**Problem to solve:** All lines from the one with "else if cls = 1 then s.raiseIrq 0x01" through the end of the records below are to be given again exactly, and nothing else.

**Data extracts:**
/-- Every DRBG instance and the seed buffer are zeroized (R301, R310, R312). -/
def State.rngZeroize (s : State) : State :=
  let s := (s.fset Fld.RNG_STATUS_inst 0 0).fset Fld.RNG_SEEDS_avail 0 0
  let s := (List.range 4).foldl (fun s n => s.setReg .RNG_DRBG n 0) s
  { s with rng := { s.rng with half := false, calls := .empty } }

/-- Forward sealing meets a class 2 erase: FW_ACTIVATE completes with FAULTED, and the journal becomes SUSPENDED (R136). -/
def State.suspendSeal (s : State) : State :=
  match s.fw.act with
  | some a =>
    if a.kind = 1 && a.phase = 1 then
      let j := if s.bb.journal.state = 1 then { s.bb.journal with state := 2 } else s.bb.journal
      let n := s.fget Fld.PMC_METER_STATUS_reserved_e 0 - a.reserved
      (({ s with bb := { s.bb with journal := j }, fw := ⟨none⟩ }).fset Fld.PMC_METER_STATUS_reserved_e 0 n).fail a.pid .faulted
    else s
  | none => s

/-- The class 2 actions (R389): working keys are erased, SAs freed, banks flushed, the DRBGs zeroized. -/
def State.eraseWork (s : State) : State :=
  let s := s.eraseJobs.framesErase.blkErase
  let s := { s with pke := { s.pke with opmem := .empty } }
  let s := s.wipeCache.sasErase.tablesErase
  s.rngZeroize.suspendSeal

/-- The NET islands. -/
def netIslands : List Nat := [0x10, 0x11, 0x12, 0x13]

/-- The clock of a stopped island restarts for an erase (R327). -/
def State.clockRestarts (s : State) (n : Nat) : State :=
  if s.fget Fld.WLD_ISLAND_pwr n == 1 then s.fset Fld.WLD_ISLAND_pwr n 0 else s

/-- A class 2 erase begins, unless one runs (R391). -/
def State.eraseBegin (s : State) : State :=
  if s.erasing then s
  else
    let s := (s.fset Fld.GNT_STATUS_erase_busy 0 1).fset Fld.KS_STATUS_wipe_busy 0 1
    let s := netIslands.foldl State.clockRestarts s
    (({ s with gnt := { s.gnt with eraseAt := some s.gnt.kaNs } }).endCard .faulted).eraseWork

/-- The KA erase (R390): BBRAM is cleared and held in clear; more than one pulse is recorded. -/
def State.kaErase (s : State) : State :=
  let (c, s) := s.choose 4
  let s := { s with bb := Bbram.reset }
  if c = 0 then s else s.evidence 0x22 0 (c + 1) false

/-- The RP reset that follows a class 3 decision on main power after phase KEYS (R390). -/
def State.askRpReset (s : State) : State :=
  if 3 < s.fget Fld.DEV_BOOT_STATUS_phase 0 then { s with gnt := { s.gnt with rpDue := true } } else s

/-- The actions of a class at a decision (R389 to R392). -/
def State.respond (s : State) (cls : Nat) : State :=
  if !s.gnt.main then
    if cls = 3 && !s.clearHeld then (s.fset Fld.GNT_STATUS_clear_held 0 1).kaErase else s
  else if cls = 1 then s.raiseIrq 0x01
  else if cls = 2 then
    if s.clearHeld then s else (s.raiseIrq 0x03).eraseBegin
  else if cls = 3 then
    if s.clearHeld then s
    else (((s.raiseIrq 0x04).fset Fld.GNT_STATUS_clear_held 0 1).kaErase.eraseBegin).askRpReset
  else s

/-- The count of alarms of a class since reset (`GNT_COUNTS`). -/
def countOf (cls : Nat) : Fld :=
  match cls with
  | 0 => Fld.GNT_COUNTS_c0
  | 1 => Fld.GNT_COUNTS_c1
  | 2 => Fld.GNT_COUNTS_c2
  | _ => Fld.GNT_COUNTS_c3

**Reply to the task:**
  else if cls = 1 then s.raiseIrq 0x01
  else if cls = 2 then
    if s.clearHeld then s else (s.raiseIrq 0x03).eraseBegin
  else if cls = 3 then
    if s.clearHeld then s
    else (((s.raiseIrq 0x04).fset Fld.GNT_STATUS_clear_held 0 1).kaErase.eraseBegin).askRpReset
  else s

/-- The count of alarms of a class since reset (`GNT_COUNTS`). -/
def countOf (cls : Nat) : Fld :=
  match cls with
  | 0 => Fld.GNT_COUNTS_c0
  | 1 => Fld.GNT_COUNTS_c1
  | 2 => Fld.GNT_COUNTS_c2
  | _ => Fld.GNT_COUNTS_c3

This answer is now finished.